Materials and methods

Patient population

The Institutional Ethics Committee approved this retrospective, single-institution study.

A search in the institution’s data system yielded 1049 patients who underwent CT-guided biopsy of the lung at our institution between January 2013 and December 2018 for whom both a pre-interventional planning CT examination without contrast administration and a corresponding histopathologic diagnosis were available. To represent the heterogeneity of suspicious lung lesions encountered in routine clinical thoracic imaging, we selected patients with the histopathologic diagnosis of adenocarcinoma, squamous cell carcinoma, carcinoid, small cell lung cancer, or organizing pneumonia. Overall, 75 patients (47 males, 28 females) were included. Because our data search retrieved only 15 patients with the diagnosis of carcinoid, we included 15 consecutive patients each with adenocarcinoma, squamous cell carcinoma, small cell lung cancer, and organizing pneumonia in chronological order starting with the earliest to maintain homogeneity of group size.

CT imaging

All CT-guided biopsies were performed on the same 128-multislice-CT scanner (Somatom Definition AS, Siemens Healthineers). A CT scan without contrast (craniocaudal scanning direction; tube voltage: 100 kV; tube current: 100 mAs; collimation: 128 × 0.6 mm; pitch: 1.2; section thickness: 3 mm; increment: 3.0 mm; reconstruction: standard kernel using iterative reconstruction) was carried out to determine the exact position of the target lesion and to plan the access route for the biopsy needle for each patient. These pre-procedure CT scans were used for CTTA of all lesions.

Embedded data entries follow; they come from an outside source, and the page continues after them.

/-! Release and aborts (02_sundial.md, 06_engine_model.md) -/

/-- R43, R44, R45, R56, R175, R218: what is due leaves, earlier ticks first and IMMEDIATE jobs last; a job held beyond B + A
counts as an overrun and carries detail 1; a verification whose compare pair does not fit its status leaves with
FAULT_DETECTED; a job still open at its last tick is aborted; a payload that cannot be read ends it. -/
def Obligations.ReleaseAndAborts : Prop :=
  (∀ (s : State) (p : Job → Bool), (dueJobs s p).Pairwise (fun a b =>
    (a.2.rel = .immediate → b.2.rel = .immediate)
      ∧ ((a.2.rel = .immediate ↔ b.2.rel = .immediate) → a.2.due ≤ b.2.due)))
  ∧ (∀ (j : Job) (x : Nat), releaseAt j x = match j.rel with
      | .immediate => (x, false)
      | .grid => if x ≤ j.base + j.allot then (j.base + j.allot, false)
          else if x ≤ j.base + 2 * j.allot then (j.base + 2 * j.allot, true) else (j.base + 4 * j.allot, true)
      | .ladder => ((((List.range j.steps).map (fun i => j.base + j.allot * 2 ^ i)).find? (fun y => decide (x ≤ y))).getD
          (max x (jobLimit j)), false))
  ∧ (∀ (i : Instr) (p : Job → Bool) (s : State) (n : Nat) (j : Job),
    ((i = .releaseTick ∧ p = fun _ => true) ∨ (i = .lateRelease ∧ p = fun j => j.late)
      ∨ (i = .ladderStep ∧ p = fun j => j.rel == .ladder)) →
    dueJobs s (fun _ => true) = [(n, j)] → p j = true → dueEntries s = [] → s.ldg.parts = [] → getJob s n = some j →
    j.batch = none → j.crit = false → isStream j.cmd.desc.opcode = false → j.status ≠ stSquashed → toHost s j.cmd = true →
    pairBad j.cmd.desc.opcode j.status j.pair = false →
    answers i s (fun t =>
      getJob t n = none ∧ (∀ m, m ≠ n → getJob t m = getJob s m)
      ∧ completed j.cmd j.status (if j.late then 1 else j.detail) (if j.status = 0 then j.output.length else j.required) j.pair
          (if directOut j then [] else j.output) s t
      ∧ t.sdl = (if j.late then { s.sdl with overrun := satInc 32 s.sdl.overrun, intStatus := s.sdl.intStatus ||| 2 ^ 4 }
          else s.sdl)
      ∧ Answering { s with sdl := t.sdl, dgs := t.dgs } t))
  ∧ (∀ (s : State) (n : Nat) (j : Job), dueJobs s (fun _ => true) = [(n, j)] → dueEntries s = [] → s.ldg.parts = [] →
    getJob s n = some j → j.batch = none → j.crit = false → j.late = false → j.status ≠ stSquashed → toHost s j.cmd = true →
    pairBad j.cmd.desc.opcode j.status j.pair = true →
    answers .releaseTick s (fun t => getJob t n = none ∧ completed j.cmd 0x0801 0x0159 0 0 [] s t))
  ∧ (∀ (s : State) (n : Nat) (j : Job), getJob s n = some j →
    s.gth.jobs.filter (fun e => jobOpen e.2 && !e.2.ladder && decide (jobLimit e.2 ≤ now s)) = [(n, j)] →
    answers .allotmentAbort s (aborts s n j 0x0601 0x0160 (jobLimit j)))
  ∧ (∀ (s : State) (n : Nat) (j : Job), getJob s n = some j →
    s.gth.jobs.filter (fun e => jobOpen e.2 && e.2.ladder && decide (jobLimit e.2 ≤ now s)) = [(n, j)] →
    answers .ladderAbort s (fun t => aborts s n j 0x0601 0x0161 (jobLimit j) t ∧ recorded 0x0104 t
      ∧ t.sdl = { s.sdl with ladderAbort := satInc 32 s.sdl.ladderAbort, intStatus := s.sdl.intStatus ||| 2 ^ 4 }))
  ∧ (∀ (s : State) (n : Nat), becomes (.dmaReadReturn n false) s s)
  ∧ (∀ (i : Instr) (s : State) (n : Nat) (j : Job), (i = .dmaReadReturn n true ∨ i = .completionTimeout n) →
    getJob s n = some j → jobOpen j = true →
    answers i s (fun t =>
      (∃ k, getJob t n = some k ∧ k.phase = .done ∧ k.status = 0x0106 ∧ k.output = []
        ∧ k.due = (releaseAt j (now s)).1 ∧ k.late = (releaseAt j (now s)).2)
      ∧ (∀ m, m ≠ n → getJob t m = getJob s m) ∧ t.gth.intStatus = s.gth.intStatus ||| 2
      ∧ (j.phase = .queued → t.eng = s.eng ∧ t.bne = s.bne)
      ∧ (∀ x, j.phase = .running → j.part = some x → isPool j = false →
          (getEng t x).st = .clearing ∧ (getEng t x).job = none ∧ ∀ y, y ≠ x → getEng t y = getEng s y)))

/-! Registers (20_register_map.md, 03_gatehouse.md R59, 14_lodge_protection.md) -/

/-- R7, R29, R30, R53, R59, R69, R183, R383, R388, R390, R392, R395, R505 to R507: writes of ones clear, an enable newly
set over a set status sends the vector, a _LO read latches its _HI, accesses that are no aligned words read all ones or
do nothing, a register is written only by the world its column names. R58, R69 and the MSI-X rules of the PCI Express
specification: a message is sent where MSI-X is enabled and neither the function nor the vector is masked; a masked one waits
in its pending bit; the tail record of a tick goes before the message of its queue, which leaves once in the tick; between
them only the wrap of a counter may send its own, vector 57. -/
def Obligations.RegisterAccess : Prop :=
  (∀ (s : State) (v : BitVec 32), live s = true →
    (40 ≤ v.toNat % 128 ∧ v.toNat % 128 ≤ 110 →
      becomes (.pwrCapWrite v) s { s with pwr := { s.pwr with capNext := v.toNat % 128 } })
    ∧ (¬ (40 ≤ v.toNat % 128 ∧ v.toNat % 128 ≤ 110) →
      becomes (.pwrCapWrite v) s { s with pwr := { s.pwr with capErr := true } }))
  ∧ (∀ (s : State) (v : BitVec 20), s.pwr.pendingGate = [] →
    live s = true → becomes (.pwrHoldWrite v) s { s with pwr := { s.pwr with hold := v.toNat } })
  ∧ (∀ (s : State) (v : BitVec 20) (d due : Nat), s.pwr.pendingGate = [(d, due)] → v.toNat.testBit d = false →
    live s = true → becomes (.pwrHoldWrite v) s
      { s with pwr := { s.pwr with hold := v.toNat, pendingGate := [], gated := s.pwr.gated ||| 2 ^ d } })
  ∧ (∀ (s : State), live s = true → becomes .assignLock s { s with ldg := { s.ldg with assignLock := true } })
  ∧ (∀ (s : State) (e : Fin 272),
    ((getEng s e.val).st = .idle →
      becomes (.forceScrub false e) s (setEng s e.val { getEng s e.val with st := .scrubbing, forceScrub := true }))
    ∧ ((getEng s e.val).st ≠ .idle → becomes (.forceScrub false e) s s)
    ∧ (e.val < 32 → (getBne s e.val).st = .idle →
      becomes (.forceScrub true e) s (setBne s e.val { getBne s e.val with st := .scrubbing, forceScrub := true })))
  ∧ (∀ (s : State) (ones : BitVec 32) (a : Nat) (get : State → Nat), (a, get) ∈ intPairs → hostReach s = true →
    answers (.intStatusW1c 0 a ones) s (fun t =>
      (∀ k, (get t).testBit k = ((get s).testBit k && !ones.toNat.testBit k))
      ∧ (∀ b other, (b, other) ∈ intPairs → b ≠ a → other t = other s)
      ∧ (a = 0x2218 → ones.toNat.testBit 0 = true → t.gth.qerrFn = 0 ∧ t.gth.qerrQueue = 0 ∧ t.gth.qerrCause = 0)))
  ∧ (∀ (s : State) (fn : Fin 1024) (ones : BitVec 32), fn.val ≠ 0 → hostReach s = true →
    answers (.intStatusW1c fn 0x88 ones) s (fun t => ∀ k,
      (kget (fun _ => (0, 0, 0)) t.gth.vfErr fn.val).1.testBit k
        = ((kget (fun _ => (0, 0, 0)) s.gth.vfErr fn.val).1.testBit k && !(decide (k < 4) && ones.toNat.testBit k))))
  ∧ (∀ (s : State) (m : Master), readLive s m = true →
    answers (.sdlTimeRead m) s (fun t =>
      t.out = s.out ++ [.readData 0x1008 (s.sdl.grid % 2 ^ 32)]
      ∧ (∀ u : State, u.latch = t.latch → readLive u m = true →
          becomes (.latchRead m 0 ⟨.regs, 0x100C⟩ 4) u
            { u with out := u.out ++ [.readData 0x100C (s.sdl.grid / 2 ^ 32 % 2 ^ 32)] })
      ∧ (∀ other pair, other ≠ m → kget (fun _ => 0) t.latch (latchIx pair other)
          = kget (fun _ => 0) s.latch (latchIx pair other))
      ∧ t = { s with latch := t.latch, freeCtr := t.freeCtr, out := t.out }))
  ∧ (∀ (s : State) (m : Master) (fn : Fin 1024) (a size : Nat) (x : HostSpace), readLive s m = true →
    (size ≠ 4 ∨ a % 4 ≠ 0) →
    becomes (.latchRead m fn ⟨x, a⟩ size) s { s with out := s.out ++ [.readData a (2 ^ (8 * size) - 1)] })
  ∧ (∀ (s : State) (m : Master) (a : Nat), readLive s m = true → a % 4 = 0 → hiPair a = none → loLatch s a = none →
    becomes (.latchRead m 0 ⟨.regs, a⟩ 4) s { s with out := s.out ++ [.readData a (readBar0 s a % 2 ^ 32)] })
  ∧ (∀ (s : State) (fn : Fin 1024) (a : Nat), hostReach s = true → a % 4 = 0 → fn.val ≠ 0 →
    becomes (.latchRead .pf fn ⟨.regs, a⟩ 4) s { s with out := s.out ++ [.readData a (readVf s fn.val a % 2 ^ 32)] })
  ∧ (∀ (s : State) (fn : Fin 1024), hostReach s = true →
    becomes (.latchRead .pf fn ⟨.config, 0⟩ 4) s
      { s with out := s.out ++ [.readData 0 (0x1F5A + 2 ^ 16 * (if fn.val = 0 then 0x0256 else 0x0257))] })
  ∧ (∀ (s : State) (fn : Fin 1024) (i : Nat) (v : BitVec 32), hostReach s = true → i < (if fn.val = 0 then 64 else 4) →
    let e := getMsix s fn.val i
    becomes (.registerWrite .pf fn ⟨.msix, (16 * i)⟩ 4 v) s
      (setMsix s fn.val i { e with addr := e.addr / 2 ^ 32 * 2 ^ 32 + v.toNat })
    ∧ becomes (.registerWrite .pf fn ⟨.msix, (16 * i + 8)⟩ 4 v) s (setMsix s fn.val i { e with data := v.toNat })
    ∧ becomes (.latchRead .pf fn ⟨.msix, (16 * i + 8)⟩ 4) s
        { s with out := s.out ++ [.readData (16 * i + 8) (e.data % 2 ^ 32)] })
  ∧ (∀ (s : State) (m : Master) (fn : Fin 1024) (a size : Nat) (v : BitVec 32) (x : HostSpace), (size ≠ 4 ∨ a % 4 ≠ 0) →
    becomes (.registerWrite m fn ⟨x, a⟩ size v) s s)
  ∧ (∀ (s : State) (v : BitVec 32), hostReach s = true →
    becomes (.registerWrite .pf 0 ⟨.regs, 0x105C⟩ 4 v) s { s with sdl := { s.sdl with schedSel := v.toNat % 256 } }
    ∧ becomes (.registerWrite .pf 0 ⟨.regs, 0x5010⟩ 4 v) s { s with kst := { s.kst with lowMark := v.toNat % 2 ^ 18 } }
    ∧ (s.kst.intStatus &&& intMask 5 v.toNat = s.kst.intStatus &&& intMask 5 v.toNat &&& s.kst.intEnable →
      becomes (.registerWrite .pf 0 ⟨.regs, 0x500C⟩ 4 v) s { s with kst := { s.kst with intEnable := intMask 5 v.toNat } })
    ∧ (s.kst.intStatus &&& intMask 5 v.toNat ≠ s.kst.intStatus &&& intMask 5 v.toNat &&& s.kst.intEnable →
      becomes (.registerWrite .pf 0 ⟨.regs, 0x500C⟩ 4 v) s
        (sendMsix { s with kst := { s.kst with intEnable := intMask 5 v.toNat } } 0 50))
    ∧ (∀ a ∈ [0x1004, 0x5004, 0xA004, 0xAF04, 0xAF08, 0xAF14], becomes (.registerWrite .pf 0 ⟨.regs, a⟩ 4 v) s s))
  ∧ (∀ (s : State) (v : BitVec 32), live s = true →
    becomes (.registerWrite .keeper 0 ⟨.regs, 0x1004⟩ 4 v) s
      { s with sdl := { s.sdl with todTxEn := v.toNat.testBit 0, refEn := v.toNat.testBit 1, ppsPol := v.toNat.testBit 2 } }
    ∧ becomes (.registerWrite .keeper 0 ⟨.regs, 0xAF14⟩ 4 v) s { s with pwr := { s.pwr with holdTimeout := v.toNat % 65536 } }
    ∧ becomes (.registerWrite .keeper 0 ⟨.regs, 0x5010⟩ 4 v) s s
    ∧ ∀ p, p < 16 → becomes (.registerWrite .keeper 0 ⟨.regs, (0x20820 + 0x1000 * p)⟩ 4 v) s
        (setPav s p { getPav s p with intStatus := w1c (getPav s p).intStatus v.toNat }))
  ∧ (∀ (s : State) (m : Fin 24) (r : Fin 16) (b : Bytes), live s = true →
    (regionForm b = true → regionLocked (getRegion s m.val r.val) = false → s.mpu.committing = false →
      becomes (.mpuRegionWrite m r b) s { s with mpu := { s.mpu with
        staged := kset (fun _ => regionReset) s.mpu.staged (mpuIx m.val r.val) (regionParse b) } })
    ∧ (regionForm b = true → regionLocked (getRegion s m.val r.val) = false → s.mpu.committing = true →
      becomes (.mpuRegionWrite m r b) s
        { s with mpu := { s.mpu with heldWrites := s.mpu.heldWrites ++ [(mpuIx m.val r.val, regionParse b)] } })
    ∧ (regionForm b = true → regionLocked (getRegion s m.val r.val) = true →
      answers (.mpuRegionWrite m r b) s (fun t => recorded 0x0A04 t
        ∧ Quiet { s with mpu := { s.mpu with lockedWrite := true } } t))
    ∧ (regionForm b = false → answers (.mpuRegionWrite m r b) s (fun t => recorded 0x0A04 t ∧ Quiet s t)))
  ∧ (∀ (s : State) (fn v : Nat),
    (msixOpen s fn v = true → (sendMsix s fn v).out = s.out ++ [.msix fn v]
      ∧ sendMsix s fn v = { s with pmc := (sendMsix s fn v).pmc, out := (sendMsix s fn v).out })
    ∧ (msixOpen s fn v = false → (msixCtl s fn).testBit 1 = true → sendMsix s fn v = setPending s fn v true)
    ∧ ((msixCtl s fn).testBit 1 = false → sendMsix s fn v = s))
  ∧ (∀ (s : State) (k : Nat), ideBlocked s = false → s.gth.qp = [(k, getQp s k)] →
    let q := getQp s k
    (q.tailDue = true → .tailRecord (k / 16) (k % 16) q.cqTail q.sqHead ∈ (flushTick s).out)
    ∧ (q.tailDue = false → q.msiDue = false → flushTick s = s)
    ∧ (getQp (flushTick s) k).tailDue = false
    ∧ (q.msiDue = true → q.msiTick = some s.tick → ∀ fn v, (fn, v) ≠ (0, 57) →
        (flushTick s).out.count (.msix fn v) = s.out.count (.msix fn v))
    ∧ (q.msiDue = true → q.msiTick ≠ some s.tick → msixOpen s (k / 16) q.vector = true →
        ∃ l, (flushTick s).out = s.out ++ l ++ [.msix (k / 16) q.vector] ∧ ∀ o ∈ l, ∀ fn v, o = .msix fn v → (fn, v) = (0, 57)))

CT texture analysis (CTTA)

Image segmentation was performed with the open-source 3D Slicer software (version 4.11.0–2019-03–24), and radiomic feature extraction was done with SlicerRadiomics, a freeware extension to 3D Slicer. CT images were extracted from the institution’s PACS in DICOM format and transferred to 3D Slicer. Lesion segmentations were performed manually and independently by three radiologists (G.A., M.J., and A.K., with 4–8 years of experience in chest CT image interpretation), who were blinded to the histopathologic diagnosis.

For lesion segmentation, the borders of the target lung nodules and masses were manually drawn in the CT lung window setting (center, − 600 HU; width, 1200 HU) in pre-interventional, non-contrast-enhanced CT images. Lesions were segmented in 3D slice by slice in axial slice orientation and in 2D in the largest diameter in axial slice orientation, including perilesional ground-glass opacities when present. Bones and soft tissue not considered part of the target lesion were excluded. Additional analyses of the 3D and 2D segmentations were performed with an attenuation threshold that excluded density values below − 50 HU to avoid accidentally segmenting air, as previously described elsewhere [17].

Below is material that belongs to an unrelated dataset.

-- ==== Sys2Proof/Laws/State.lean ====
section
/-! SUPPORT. One update per field of State and, for each, what it changes and what it leaves: true by rfl, tagged simp,
so that no proof unfolds a record update. -/

namespace Sys2Proof.Machine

Texture analysis included first-order features (18 features describing gray-level values), gray-level co-occurrence matrix (GLCM) features (24 features relating the frequencies of pairs of pixels or voxels with certain values and a specified spatial relationship), gray-level dependence matrix (GLDM) features (14 features based on the number of connected pixels or voxels within a distance dependent on the center), gray-level run length matrix (GLRLM) features (16 features based on the length in number of consecutive pixels or voxels having the same gray-level value), gray-level size zone matrix (GLSZM) features (16 features, which quantify gray-level zones defined by the number of pixels or voxels with the same gray-level value), and neighboring gray tone difference matrix (NGTDM) features (5 features describing the difference between a gray-level value and the mean of its neighbors within a certain distance) [12]. Additionally 14 parameters representing shape characteristics of the segmented lesion were analyzed.

A Laplacian of Gaussian (LoG) filter was applied to produce fine-to-coarse texture features with filter values of 0.5, 1.5, and 2.5, as previously described in CTTA of the lung [14, 17, 18].

In addition, 744 wavelet-based texture features with four different band combinations (low-low, high-high, high-low, low–high) were derived.

Overall, 1130 radiomic features were included in the analysis.

Statistical analysis

Descriptive statistics are presented as absolute and relative frequencies for categorical data and as means and standard deviations (SD) or medians and ranges for continuous data. Agreement in the segmented lesions between different raters was evaluated by an intraclass correlation coefficient (ICC) for each of the 1130 radiomic features separately. The ICC was assessed by a two-way random model (ICC (2,1) concept). ICC values were defined as poor (< 0.50), moderate (0.50–0.75), good (0.75–0.90), or excellent (> 0.90), according to Koo and Li [19]. The statistical analyses were performed with the SAS software (version 9.4; SAS Institute, Inc.).

Results

Detailed information on patients’ demographics and the segmented lung lesions is provided in Table 1. Two patients with organizing pneumonia and three patients with carcinoids were excluded from the analysis when applying a threshold of − 50 HU, because there remained no computable lesion above this density.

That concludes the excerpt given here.